> [YOUR INSTRUCTIONS]
Please report how many lines in the records below contain the word "Vector", and give nothing else.
START DATA PROVIDED
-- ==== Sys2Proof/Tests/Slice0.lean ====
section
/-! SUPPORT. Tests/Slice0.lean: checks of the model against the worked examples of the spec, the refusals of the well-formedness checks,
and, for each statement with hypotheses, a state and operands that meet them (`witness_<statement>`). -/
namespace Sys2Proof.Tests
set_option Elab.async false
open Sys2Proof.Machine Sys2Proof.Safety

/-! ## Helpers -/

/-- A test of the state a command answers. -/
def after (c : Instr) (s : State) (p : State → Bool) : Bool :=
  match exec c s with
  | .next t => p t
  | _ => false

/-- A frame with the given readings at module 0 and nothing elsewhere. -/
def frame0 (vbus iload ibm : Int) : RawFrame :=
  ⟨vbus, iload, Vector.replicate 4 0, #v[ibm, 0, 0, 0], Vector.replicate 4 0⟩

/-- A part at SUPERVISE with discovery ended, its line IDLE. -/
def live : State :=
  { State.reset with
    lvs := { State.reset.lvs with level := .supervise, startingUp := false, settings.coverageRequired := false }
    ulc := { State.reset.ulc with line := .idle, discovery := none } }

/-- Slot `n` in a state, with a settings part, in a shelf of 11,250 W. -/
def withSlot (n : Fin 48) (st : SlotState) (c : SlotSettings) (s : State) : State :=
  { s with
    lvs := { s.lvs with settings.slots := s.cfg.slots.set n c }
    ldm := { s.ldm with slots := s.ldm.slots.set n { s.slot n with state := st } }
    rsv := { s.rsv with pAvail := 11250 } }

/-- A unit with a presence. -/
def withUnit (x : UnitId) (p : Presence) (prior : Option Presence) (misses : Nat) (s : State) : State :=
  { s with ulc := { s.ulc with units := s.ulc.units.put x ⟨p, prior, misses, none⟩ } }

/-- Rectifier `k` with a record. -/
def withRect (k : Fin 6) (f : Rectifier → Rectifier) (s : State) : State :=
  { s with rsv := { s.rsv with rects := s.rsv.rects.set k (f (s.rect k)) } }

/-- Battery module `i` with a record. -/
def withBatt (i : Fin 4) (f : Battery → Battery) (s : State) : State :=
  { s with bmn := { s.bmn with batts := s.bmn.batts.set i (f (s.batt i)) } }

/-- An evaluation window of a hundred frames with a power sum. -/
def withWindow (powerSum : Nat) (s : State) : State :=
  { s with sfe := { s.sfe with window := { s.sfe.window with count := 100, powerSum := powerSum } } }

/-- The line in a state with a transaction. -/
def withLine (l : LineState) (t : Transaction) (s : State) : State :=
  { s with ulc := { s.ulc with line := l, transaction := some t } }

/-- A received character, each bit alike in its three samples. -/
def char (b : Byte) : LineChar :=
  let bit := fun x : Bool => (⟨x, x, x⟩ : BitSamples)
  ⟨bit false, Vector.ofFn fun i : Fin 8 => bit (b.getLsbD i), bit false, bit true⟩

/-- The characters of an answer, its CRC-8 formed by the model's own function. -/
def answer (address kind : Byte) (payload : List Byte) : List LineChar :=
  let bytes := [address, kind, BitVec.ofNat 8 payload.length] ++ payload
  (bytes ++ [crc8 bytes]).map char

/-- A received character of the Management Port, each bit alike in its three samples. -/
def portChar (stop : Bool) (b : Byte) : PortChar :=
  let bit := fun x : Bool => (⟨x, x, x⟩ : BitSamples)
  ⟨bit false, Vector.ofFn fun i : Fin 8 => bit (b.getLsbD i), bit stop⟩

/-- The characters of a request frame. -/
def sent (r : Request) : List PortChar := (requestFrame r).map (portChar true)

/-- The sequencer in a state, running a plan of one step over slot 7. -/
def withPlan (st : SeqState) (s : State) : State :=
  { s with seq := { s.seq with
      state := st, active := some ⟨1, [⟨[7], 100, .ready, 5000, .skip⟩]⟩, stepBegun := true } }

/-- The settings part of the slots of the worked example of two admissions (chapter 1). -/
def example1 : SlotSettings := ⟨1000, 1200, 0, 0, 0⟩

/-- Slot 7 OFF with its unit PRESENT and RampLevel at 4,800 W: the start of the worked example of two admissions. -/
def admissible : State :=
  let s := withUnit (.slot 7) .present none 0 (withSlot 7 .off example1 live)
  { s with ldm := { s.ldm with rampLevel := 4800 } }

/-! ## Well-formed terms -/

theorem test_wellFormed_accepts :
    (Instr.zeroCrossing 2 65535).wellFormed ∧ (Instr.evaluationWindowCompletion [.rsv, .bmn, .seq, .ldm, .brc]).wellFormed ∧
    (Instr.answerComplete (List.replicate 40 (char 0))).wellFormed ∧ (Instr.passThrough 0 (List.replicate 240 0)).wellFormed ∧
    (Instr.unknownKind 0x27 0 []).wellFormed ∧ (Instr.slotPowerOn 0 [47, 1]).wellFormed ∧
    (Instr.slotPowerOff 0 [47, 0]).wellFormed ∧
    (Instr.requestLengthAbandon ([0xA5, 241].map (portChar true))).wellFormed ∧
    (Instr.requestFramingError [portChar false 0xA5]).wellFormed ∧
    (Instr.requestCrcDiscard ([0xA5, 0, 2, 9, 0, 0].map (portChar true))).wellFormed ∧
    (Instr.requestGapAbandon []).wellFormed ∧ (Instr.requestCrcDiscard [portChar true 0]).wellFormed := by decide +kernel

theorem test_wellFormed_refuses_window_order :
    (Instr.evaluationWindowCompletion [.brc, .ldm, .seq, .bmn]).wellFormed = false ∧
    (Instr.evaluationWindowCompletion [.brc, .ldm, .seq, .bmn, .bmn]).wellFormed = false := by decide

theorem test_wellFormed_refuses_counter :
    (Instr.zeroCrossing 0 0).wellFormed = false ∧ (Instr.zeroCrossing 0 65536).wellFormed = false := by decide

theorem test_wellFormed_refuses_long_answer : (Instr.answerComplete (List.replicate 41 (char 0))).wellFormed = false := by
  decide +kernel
END DATA PROVIDED
> [COMPLETED TASK]
3